In October, I likened the beginning of the Wemby era to a spelunking expedition and wondered what the Spurs would discover. While their, um, exploratory approach resulted in some ugly basketball, especially early in the season, it also bore fruit. The other Spurs were able to stretch their games and gain valuable reps alongside someone unlike anyone they’ve ever played with, and Wembanyama enjoyed the freedom to explore aspects of the sport that are inaccessible to literally everyone else. 

Now that the season is ending, though, so is that approach. Six months after embarking into the Wemby wonder emporium, the Spurs are consulting their notes and spreading their wares on the table. What did they learn? 

The 2023-24 season confirmed that the Spurs do indeed have that all-important ingredient in NBA team-building. Wemby looks every bit like a future MVP; just listen to the chorus of compliments from opponents after they encounter him. Wembanyama proved to be exactly the type of long-limbed disruptor people imagined he would be, but his unexpected readiness to anchor an NBA defense and his rapid growth on offense have undeniably changed the Spurs’ timetable for contention. San Antonio may not be a fully-fledged playoff threat a year from now, but it’s already entering another phase of building around Wembanyama, which will present an entirely new set of challenges for a franchise that’s more used to being on top than getting there.

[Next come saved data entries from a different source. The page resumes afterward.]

/-! ### From an offset to its address, without wrap -/

/-- The address of an offset does not wrap in a range that ends inside the address space (R151, R157). -/
theorem toNat_ofNat_add {base size o : Nat} (hend : base + size ≤ 65536) (ho : o < size) :
    (BitVec.ofNat 16 (base + o)).toNat = base + o :=
  (BitVec.toNat_ofNat _ _).trans (Nat.mod_eq_of_lt (by omega))

theorem textAddr_toNat {m : AddrMap} (hv : m.valid = true) {o : Nat} (ho : o < m.size) :
    (textAddr m o).toNat = m.textBase + o :=
  toNat_ofNat_add ((valid_iff m).mp hv).1 ho

theorem colorAddr_toNat {m : AddrMap} (hv : m.valid = true) {o : Nat} (ho : o < m.size) :
    (colorAddr m o).toNat = m.colorBase + o :=
  toNat_ofNat_add ((valid_iff m).mp hv).2 ho

/-- Settles O5: an address in a range is its base plus its offset, and a valid map keeps that sum below 65536. -/
theorem offsetTranslationRoundTrips : Obligations.OffsetTranslationRoundTrips := by
  intro m hv hd
  refine ⟨fun a o h => ?_, fun a o h => ?_, fun o ho => ?_⟩
  · obtain ⟨hlo, hhi, rfl⟩ := range_of_decodeAddr_text h
    exact ⟨Nat.sub_lt_left_of_lt_add hlo hhi, rfl, ofNat_add_sub hlo⟩
  · obtain ⟨hlo, hhi, rfl⟩ := range_of_decodeAddr_color h
    exact ⟨Nat.sub_lt_left_of_lt_add hlo hhi, rfl, ofNat_add_sub hlo⟩
  · exact ⟨decodeAddr_text hv hd ho, textAddr_toNat hv ho, decodeAddr_color hv hd ho, colorAddr_toNat hv ho⟩

end Sys2Proof
end

section
/-! O32, O38 and O39: the window's closed form, the drawn cell on the screen, and that drawing stays on the terminal
(42_videoram_renderer.md). -/

namespace Sys2Proof.Machine

/-! ### The window under the transform, axis by axis -/

/-- Going `x` back from `c` around a terminal of `n` cells and `x` forth again leads to `c` (R183). -/
theorem wrapBack_add_modEq (x : Nat) {n c : Nat} (hc : c < n) : c + n - x % n + x ≡ c [MOD n] := by
  have hx : x % n < n := Nat.mod_lt x (Nat.zero_lt_of_lt hc)
  have hsum : c + n - x % n + x % n = c + n := by omega
  calc c + n - x % n + x ≡ c + n - x % n + x % n [MOD n] := (Nat.mod_modEq x n).symm.add_left _
    _ = c + n := hsum
    _ ≡ c [MOD n] := Nat.add_modEq_right

/-- Of the window's offsets that the transform sends to `c`, the closed form's is the least (R183). -/
theorem wrapBack_lt_iff (x w : Nat) {n c : Nat} (hc : c < n) :
    (c + n - x % n) % n < w ↔ ∃ i, i < w ∧ (i + x) % n = c := by
  have hback := wrapBack_add_modEq x hc
  constructor
  · intro hlt
    refine ⟨_, hlt, ?_⟩
    rw [Nat.mod_add_mod, hback, Nat.mod_eq_of_lt hc]
  · rintro ⟨i, hi, he⟩
    have hsame : c + n - x % n + x ≡ i + x [MOD n] :=
      hback.trans (by rw [Nat.ModEq, he, Nat.mod_eq_of_lt hc])
    calc (c + n - x % n) % n = i % n := hsame.add_right_cancel'
      _ ≤ i := Nat.mod_le i n
      _ < w := hi

theorem inWindow_iff (s : State) (cx cy : Nat) :
    inWindow s cx cy = true
      ↔ (cx + s.crw - s.x.winX.toNat % s.crw) % s.crw < s.x.winW.toNat
        ∧ (cy + s.crh - s.x.winY.toNat % s.crh) % s.crh < s.x.winH.toNat := by
  simp [inWindow]

/-- Settles O32: the closed form is the image on each axis. -/
theorem inWindowIsTheImageOfTheWindow : Obligations.InWindowIsTheImageOfTheWindow := by
  intro s cx cy hx hy
  rw [inWindow_iff, wrapBack_lt_iff _ _ hx, wrapBack_lt_iff _ _ hy]
  constructor
  · rintro ⟨⟨i, hi, hix⟩, j, hj, hjy⟩
    exact ⟨i, j, hi, hj, hix, hjy⟩
  · rintro ⟨i, j, hi, hj, hix, hjy⟩
    exact ⟨⟨i, hi, hix⟩, j, hj, hjy⟩

/-! ### A drawn cell on the screen -/

/-- Where VideoRAM has a byte, the window is set (R27). -/
theorem windowSet_of_lt_size {s : State} {o : Nat} (ho : o < s.size) : windowSet s = true := by
  have hzero : ¬(s.x.winW = 0 ∨ s.x.winH = 0) := fun h => by
    rw [State.size, ramSize_of_zero h] at ho
    exact Nat.not_lt_zero o ho
  exact (windowSet_iff s).mpr (not_or.mp hzero)

/-- Under the invariant a text or colour write in VideoRAM appends the commands of its cell, whose character is the
written or the stored one (R170, R171, R181). -/
theorem conOut_of_videoWrite {s t : State} {i : Instr} {o : Nat} {v c : Byte} (hs : s.Inv) (ho : o < s.size)
    (hi : (i = .wrText o v ∧ c = v) ∨ (i = .wrColor o v ∧ s.chr[o]? = some c)) (h : exec i s = .next t) :
    ∃ k, t.conOut = s.conOut ++ cellCmds s o c k := by
  have hset : windowSet s = true := windowSet_of_lt_size ho
  have hchr : o < s.chr.length := hs.chr_size ▸ ho
  have hcol : o < s.col.length := hs.col_size ▸ ho
  rcases hi with ⟨rfl, rfl⟩ | ⟨rfl, hc⟩
  · cases (execWrText_draws c hset hchr (List.getElem?_eq_getElem hcol)).symm.trans h
    exact ⟨s.col[o], rfl⟩
  · cases (execWrColor_draws v hset hcol hc).symm.trans h
    exact ⟨v, rfl⟩

/-- What a drawn cell shows: the character's glyph in the cell's two colours (R178). -/
def drawnCell (s : State) (c k : Byte) : ScreenCell where
  glyph := translate c
  fg := palColor s.pal 0 (cellIndices s.par.fgNibble c k).1
  bg := palColor s.pal 1 (cellIndices s.par.fgNibble c k).2

/-- The screen after the commands of one cell: it alone changes (R175, R178, R261). -/
theorem screen_of_cellCmds {s t : State} {o : Nat} {c k : Byte} (h : t.conOut = s.conOut ++ cellCmds s o c k)
    (q : Nat × Nat) : t.screen q = if coord s o = q then some (drawnCell s c k) else s.screen q := by
  rw [State.screen, h, screenOf_append]
  exact cellAt_cons (coord s o) q (drawnCell s c k) (screenOf s.conOut).grid

theorem visible_of_cellCmds {s t : State} {o : Nat} {c k : Byte} (h : t.conOut = s.conOut ++ cellCmds s o c k)
    (q : Nat × Nat) : t.visible q = s.visible q := by
  have hflush : ConCmd.flush ∉ cellCmds s o c k := by simp [cellCmds]
  rw [State.visible, h, screenOf_append, foldl_apply_visible hflush, State.visible]

/-- Settles O38: either write appends the commands of its cell, and those settle the screen. -/
theorem drawnCellShowsOnTheScreen : Obligations.DrawnCellShowsOnTheScreen := by
  intro s t i o v c hs ho hi h
  obtain ⟨k, hout⟩ := conOut_of_videoWrite hs ho hi h
  obtain ⟨hw, hh⟩ := hs.extent
  obtain ⟨hx, hy⟩ := coord_in_bounds ((dimOk_iff s.crw).mp hw).1 ((dimOk_iff s.crh).mp hh).1 o
  refine ⟨hx, hy, ⟨drawnCell s c k, ?_, rfl⟩, fun q hq => ?_, visible_of_cellCmds hout⟩
  · rw [screen_of_cellCmds hout, if_pos rfl]
  · rw [screen_of_cellCmds hout, if_neg hq.symm]

/-! ### Drawing on the terminal -/

/-- From `s` to `t` the trace grew by commands that stay on the terminal of `s`. -/
def DrawsOnTerminal (s t : State) : Prop :=
  ∃ cmds, t.conOut = s.conOut ++ cmds ∧ ∀ c ∈ cmds, c.inBounds s.crw s.crh

theorem DrawsOnTerminal.refl (s : State) : DrawsOnTerminal s s :=
  ⟨[], (List.append_nil _).symm, fun _ h => absurd h List.not_mem_nil⟩

/-- A draw of one cell stays on the terminal, as its position is a remainder (R175, R176). -/
theorem drawCell_drawsOnTerminal {s : State} (hw : 1 ≤ s.crw) (hh : 1 ≤ s.crh) (o : Nat) :
    DrawsOnTerminal s (drawCell o s) := by
  unfold drawCell
  split
  · rename_i c k _ _
    refine ⟨cellCmds s o c k, rfl, ?_⟩
    simpa [cellCmds, ConCmd.inBounds] using coord_in_bounds hw hh o
  · exact .refl s

theorem fillCell_inBounds (s : State) (v : Byte) {cx cy : Nat} (hx : cx < s.crw) (hy : cy < s.crh) :
    ∀ c ∈ fillCell s v cx cy, c.inBounds s.crw s.crh := by
  unfold fillCell
  split
  · exact fun _ h => absurd h List.not_mem_nil
  · simpa [ConCmd.inBounds] using ⟨hx, hy⟩

/-- The paint outside the window visits cells of the terminal only (R182). -/
theorem fillCmds_inBounds (s : State) (v : Byte) : ∀ c ∈ fillCmds s v, c.inBounds s.crw s.crh := by
  intro c hc
  rw [fillCmds_eq] at hc
  obtain ⟨p, hp, hc⟩ := List.mem_flatMap.mp hc
  obtain ⟨hx, hy⟩ := (mem_terminalCells s p).mp hp
  exact fillCell_inBounds s v hx hy c hc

San Antonio has won more games than any other NBA team this century, but it’s never had to build a winner from the ground up quite like this. Tim Duncan came into the league as an MVP candidate and, alongside David Robinson, won a title in his second season. From that point, the Spurs’ task was sustaining greatness, not creating it. They managed to do so better than any team in modern history, with savvy moves on the margins, ahead-of-their-time strategic innovations, and home-run draft picks. San Antonio found Tony Parker with the 28th pick in 2001, and Manu Ginobili 57th in 1999, though the latter didn’t come to the NBA until 2002. Both players developed into their Hall of Fame talents slowly, while the Spurs were already competing for titles without them. When the Spurs traded for Kawhi Leonard on the night of the 2011 draft, they similarly had a ready-made contender that could support his more gradual development until he was ready to take the baton.

If Parker, Ginobili, and Kawhi were like elegant renovations to the house that Duncan built, Wembanyama is like a blueprint drawn up by an architect from the future. Reproducing the Spurs’ earlier success won’t just be a matter of replication; San Antonio has a different kind of work to do.

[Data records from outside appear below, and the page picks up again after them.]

/-! ### Instructions: multiply and divide -/

/-- MUL writes the low half of the exact product, the same for signed and unsigned readings, and MULHU the high half of
the unsigned product (R220, R223; the signedness of MULHU is the spec's decision D8, log 19). -/
def Obligations.LowAndUnsignedProducts : Prop :=
  DecodesAs .mul 56 (formatR .mul) ∧ DecodesAs .mulhu 59 (formatR .mulhu) ∧
  RegisterOp .mul (fun a b => BitVec.ofNat 32 (a.toNat * b.toNat)) ∧
  RegisterOp .mul (fun a b => BitVec.ofInt 32 (a.toInt * b.toInt)) ∧
  RegisterOp .mulhu (fun a b => BitVec.ofNat 32 (a.toNat * b.toNat / 2 ^ 32))

/-- MULH writes the high half of the signed product, MULHSU that of signed x[rs1] by unsigned x[rs2] (R221, R222; the
spec's decision D8, log 19). -/
def Obligations.SignedHighProducts : Prop :=
  DecodesAs .mulh 57 (formatR .mulh) ∧ DecodesAs .mulhsu 58 (formatR .mulhsu) ∧
  RegisterOp .mulh (fun a b => BitVec.ofInt 32 (a.toInt * b.toInt / 2 ^ 32)) ∧
  RegisterOp .mulhsu (fun a b => BitVec.ofInt 32 (a.toInt * (b.toNat : Int) / 2 ^ 32))

/-- DIV, DIVU, REM and REMU with their special cases: division by zero and the signed overflow. For the ordinary operands
of DIV and REM truncation toward zero and the remainder's sign are from general knowledge, the spec's decision D8, log 19
(R224 to R227; 48_muldiv section 2). -/
def Obligations.DivisionResults : Prop :=
  DecodesAs .div 60 (formatR .div) ∧ DecodesAs .divu 61 (formatR .divu) ∧ DecodesAs .rem 62 (formatR .rem) ∧
  DecodesAs .remu 63 (formatR .remu) ∧
  RegisterOp .div (fun a b =>
    if b = 0#32 then 0xFFFFFFFF#32
    else if a = 0x80000000#32 ∧ b = 0xFFFFFFFF#32 then 0x80000000#32
    else BitVec.ofInt 32 (truncQuotient a.toInt b.toInt)) ∧
  RegisterOp .divu (fun a b => if b = 0#32 then 0xFFFFFFFF#32 else BitVec.ofNat 32 (a.toNat / b.toNat)) ∧
  RegisterOp .rem (fun a b =>
    if b = 0#32 then a
    else if a = 0x80000000#32 ∧ b = 0xFFFFFFFF#32 then 0#32
    else BitVec.ofInt 32 (a.toInt - b.toInt * truncQuotient a.toInt b.toInt)) ∧
  RegisterOp .remu (fun a b => if b = 0#32 then a else BitVec.ofNat 32 (a.toNat % b.toNat))

/-- For ordinary operands DIV and REM satisfy a = b*q + r with |r| < |b| and r of the dividend's sign (the spec's section
48_muldiv 2, from general knowledge, its decision D8, log 19). -/
def Obligations.DivisionLaw : Prop :=
  ∀ (q r rs1 rs2 : Reg) (s : State), q ≠ 0#5 → r ≠ 0#5 → s.x rs2 ≠ 0#32 →
    ¬(s.x rs1 = 0x80000000#32 ∧ s.x rs2 = 0xFFFFFFFF#32) →
    ∃ t u, exec (.div q rs1 rs2) s = .next t ∧ exec (.rem r rs1 rs2) s = .next u ∧
      (s.x rs1).toInt = (s.x rs2).toInt * (t.x q).toInt + (u.x r).toInt ∧
      (u.x r).toInt.natAbs < (s.x rs2).toInt.natAbs ∧
      (0 ≤ (s.x rs1).toInt → 0 ≤ (u.x r).toInt) ∧ ((s.x rs1).toInt ≤ 0 → (u.x r).toInt ≤ 0)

In Devin Vassell, the Spurs have a burgeoning tertiary option who flashed critical playmaking gains in the back half of 2023-24 before a foot injury ended his season. They have a solid scoring wing in Keldon Johnson, who needs to round out his game in order to clarify his long-term fit, and a solid caretaker point guard in Tre Jones, who has quietly shot 44 percent from 3 since mid-February. Jeremy Sochan is a dogged defender with size and snarl that should pair well with Wembanyama in the frontcourt, and a handful of useful role players dot the back of the roster. Many of these players project to have long careers, but it’s unlikely any of them will become the type of no. 2 the Spurs need next to Wemby.

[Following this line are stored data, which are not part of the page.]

-- ==== Sys2Proof/Laws/Registers.lean ====
section
/-! SUPPORT. What the register and CSR operations do, said once. -/

namespace Sys2Proof.Machine

/-! ### General registers -/

@[simp] theorem x_zero (s : State) : s.x 0#5 = 0#32 := by simp [State.x]

@[simp] theorem setReg_zero (s : State) (v : Word) : s.setReg 0#5 v = s := by simp [State.setReg]

/-- Reading a register looks at the register array alone. -/
theorem x_congr {s t : State} (h : t.regs = s.regs) (r : Reg) : t.x r = s.x r := by simp [State.x, h]

@[simp] theorem setReg_pc (s : State) (r : Reg) (v : Word) : (s.setReg r v).pc = s.pc := by
  unfold State.setReg; split <;> rfl
@[simp] theorem setReg_nextPc (s : State) (r : Reg) (v : Word) : (s.setReg r v).nextPc = s.nextPc := by
  unfold State.setReg; split <;> rfl
@[simp] theorem setReg_ir (s : State) (r : Reg) (v : Word) : (s.setReg r v).ir = s.ir := by
  unfold State.setReg; split <;> rfl
@[simp] theorem setReg_mstatus (s : State) (r : Reg) (v : Word) : (s.setReg r v).mstatus = s.mstatus := by
  unfold State.setReg; split <;> rfl
@[simp] theorem setReg_mepc (s : State) (r : Reg) (v : Word) : (s.setReg r v).mepc = s.mepc := by
  unfold State.setReg; split <;> rfl
@[simp] theorem setReg_halted (s : State) (r : Reg) (v : Word) : (s.setReg r v).halted = s.halted := by
  unfold State.setReg; split <;> rfl
@[simp] theorem setReg_haltCause (s : State) (r : Reg) (v : Word) : (s.setReg r v).haltCause = s.haltCause := by
  unfold State.setReg; split <;> rfl
@[simp] theorem setReg_trace (s : State) (r : Reg) (v : Word) : (s.setReg r v).trace = s.trace := by
  unfold State.setReg; split <;> rfl
@[simp] theorem setReg_ram (s : State) (r : Reg) (v : Word) : (s.setReg r v).ram = s.ram := by
  unfold State.setReg; split <;> rfl
@[simp] theorem setReg_cfg (s : State) (r : Reg) (v : Word) : (s.setReg r v).cfg = s.cfg := by
  unfold State.setReg; split <;> rfl

/-- A write to any register but 0 sets its slot of the array (R22). -/
theorem setReg_of_ne {r : Reg} (h : r ≠ 0#5) (s : State) (v : Word) :
    s.setReg r v = { s with regs := s.regs.set r.toNat v } := by simp [State.setReg, h]

/-- What a register write does to every later read (R21, R22). -/
theorem setReg_x (s : State) (rd : Reg) (v : Word) (r : Reg) :
    (s.setReg rd v).x r = if r = rd ∧ rd ≠ 0#5 then v else s.x r := by
  by_cases hd : rd = 0#5
  · simp [hd]
  · rw [setReg_of_ne hd]
    by_cases hr : r = rd
    · subst hr
      simp [State.x, hd]
    · have hne : rd.toNat ≠ r.toNat := fun h => hr (BitVec.eq_of_toNat_eq h.symm)
      simp [State.x, hr, hne]

/-- A register write is a `RegWritten`. -/
theorem setReg_regWritten (s : State) (rd : Reg) (v : Word) : RegWritten s (s.setReg rd v) rd v :=
  fun r => setReg_x s rd v r

/-- The slot of the hard-wired register is never written (R22). -/
theorem setReg_regs_zero (s : State) (rd : Reg) (v : Word) : (s.setReg rd v).regs[0] = s.regs[0] := by
  unfold State.setReg
  split
  · rfl
  · rename_i h
    have hne : rd.toNat ≠ 0 := fun e => h (BitVec.eq_of_toNat_eq (by simpa using e))
    simp [hne]

/-- A meaning that only writes a register: its whole effect. -/
theorem onlyReg_setReg (s : State) (rd : Reg) (v : Word) : OnlyReg s (s.setReg rd v) rd v :=
  ⟨setReg_regWritten s rd v, ⟨by simp, by simp⟩, fun _ => by simp, by simp, ⟨by simp, by simp⟩,
    ⟨by simp, by simp, by simp⟩, by simp⟩

/-! ### CSRs -/

@[simp] theorem csrWrite_pc (s : State) (c : CsrNum) (v : Word) : (s.csrWrite c v).pc = s.pc := by
  unfold State.csrWrite; split <;> [rfl; (split <;> rfl)]
@[simp] theorem csrWrite_nextPc (s : State) (c : CsrNum) (v : Word) : (s.csrWrite c v).nextPc = s.nextPc := by
  unfold State.csrWrite; split <;> [rfl; (split <;> rfl)]
@[simp] theorem csrWrite_ir (s : State) (c : CsrNum) (v : Word) : (s.csrWrite c v).ir = s.ir := by
  unfold State.csrWrite; split <;> [rfl; (split <;> rfl)]
@[simp] theorem csrWrite_regs (s : State) (c : CsrNum) (v : Word) : (s.csrWrite c v).regs = s.regs := by
  unfold State.csrWrite; split <;> [rfl; (split <;> rfl)]
@[simp] theorem csrWrite_halted (s : State) (c : CsrNum) (v : Word) : (s.csrWrite c v).halted = s.halted := by
  unfold State.csrWrite; split <;> [rfl; (split <;> rfl)]
@[simp] theorem csrWrite_haltCause (s : State) (c : CsrNum) (v : Word) :
    (s.csrWrite c v).haltCause = s.haltCause := by
  unfold State.csrWrite; split <;> [rfl; (split <;> rfl)]
@[simp] theorem csrWrite_trace (s : State) (c : CsrNum) (v : Word) : (s.csrWrite c v).trace = s.trace := by
  unfold State.csrWrite; split <;> [rfl; (split <;> rfl)]
@[simp] theorem csrWrite_ram (s : State) (c : CsrNum) (v : Word) : (s.csrWrite c v).ram = s.ram := by
  unfold State.csrWrite; split <;> [rfl; (split <;> rfl)]
@[simp] theorem csrWrite_cfg (s : State) (c : CsrNum) (v : Word) : (s.csrWrite c v).cfg = s.cfg := by
  unfold State.csrWrite; split <;> [rfl; (split <;> rfl)]

/-- mstatus after a CSR write (R200). -/
theorem csrWrite_mstatus (s : State) (c : CsrNum) (v : Word) :
    (s.csrWrite c v).mstatus = if c = 0x300#12 then v else s.mstatus := by
  unfold State.csrWrite csrMstatus csrMepc
  split <;> [simp_all; (split <;> simp_all)]

/-- mepc after a CSR write (R200). -/
theorem csrWrite_mepc (s : State) (c : CsrNum) (v : Word) :
    (s.csrWrite c v).mepc = if c = 0x341#12 then v else s.mepc := by
  unfold State.csrWrite csrMstatus csrMepc
  split <;> [simp_all; (split <;> simp_all)]

/-- A CSR write is a `CsrWritten`. -/
theorem csrWrite_csrWritten (s : State) (c : CsrNum) (v : Word) : CsrWritten s (s.csrWrite c v) c v :=
  ⟨csrWrite_mstatus s c v, csrWrite_mepc s c v⟩

/-- What a read after a CSR write yields (R31, R200). -/
theorem csrRead_csrWrite (s : State) (c d : CsrNum) (v : Word) :
    (s.csrWrite c v).csrRead d = if d = c ∧ (c = 0x300#12 ∨ c = 0x341#12) then v else s.csrRead d := by
  unfold State.csrRead
  rw [csrWrite_mstatus, csrWrite_mepc]
  unfold csrMstatus csrMepc
  by_cases h1 : d = 0x300#12 <;> by_cases h2 : d = 0x341#12 <;> by_cases h3 : c = 0x300#12 <;> by_cases h4 : c = 0x341#12 <;>
    simp_all

/-- Writing a CSR's own value back changes nothing (R202). -/
theorem csrWrite_self (s : State) (c : CsrNum) : s.csrWrite c (s.csrRead c) = s := by
  unfold State.csrWrite State.csrRead csrMstatus csrMepc
  split
  · rfl
  · split <;> rfl

/-- The whole effect of the shared CSR operation (R201 to R208). -/
theorem csrUpdate_next (cond : Bool) (rd : Reg) (c : CsrNum) (v : Word) (s : State) :
    ∃ t, csrUpdate cond rd c v s = .next t ∧
      OnlyCsr s t c (if cond then v else s.csrRead c) rd (s.csrRead c) := by
  refine ⟨_, rfl, ?_⟩
  cases cond with
  | true =>
    refine ⟨fun r => ?_, ?_, fun _ => ?_, ?_, ⟨?_, ?_⟩, ⟨?_, ?_, ?_⟩, ?_⟩ <;> simp [State.csrWriteIf]
    · rw [setReg_x, x_congr (csrWrite_regs s c v)]
    · exact ⟨by rw [setReg_mstatus, csrWrite_mstatus], by rw [setReg_mepc, csrWrite_mepc]⟩
  | false =>
    refine ⟨fun r => ?_, ?_, fun _ => ?_, ?_, ⟨?_, ?_⟩, ⟨?_, ?_, ?_⟩, ?_⟩ <;> simp [State.csrWriteIf]
    · rw [setReg_x]
    · have h := csrWrite_csrWritten s c (s.csrRead c)
      rw [csrWrite_self] at h
      exact ⟨by rw [setReg_mstatus]; exact h.1, by rw [setReg_mepc]; exact h.2⟩

end Sys2Proof.Machine
end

San Antonio also has a 2024 lottery pick—maybe two, if the Raptors’ top-six-protected pick conveys—but Wembanyama is already so good that it could be the Spurs’ last, best chance to draft another blue-chip prospect (at least with their own pick). Sochan and Vassell are a solid return for three late-lottery picks in the years preceding Wemby’s selection (with Josh Primo being the only whiff), but elite talent is hard to come by in that range. The Spurs’ late-round magic dust may still be floating around above the River Walk—San Antonio chose Dejounte Murray, Derrick White, and Keldon Johnson with three no. 29 picks in four years—but expecting to find the next Parker or Ginobili is a prayer, not a strategy.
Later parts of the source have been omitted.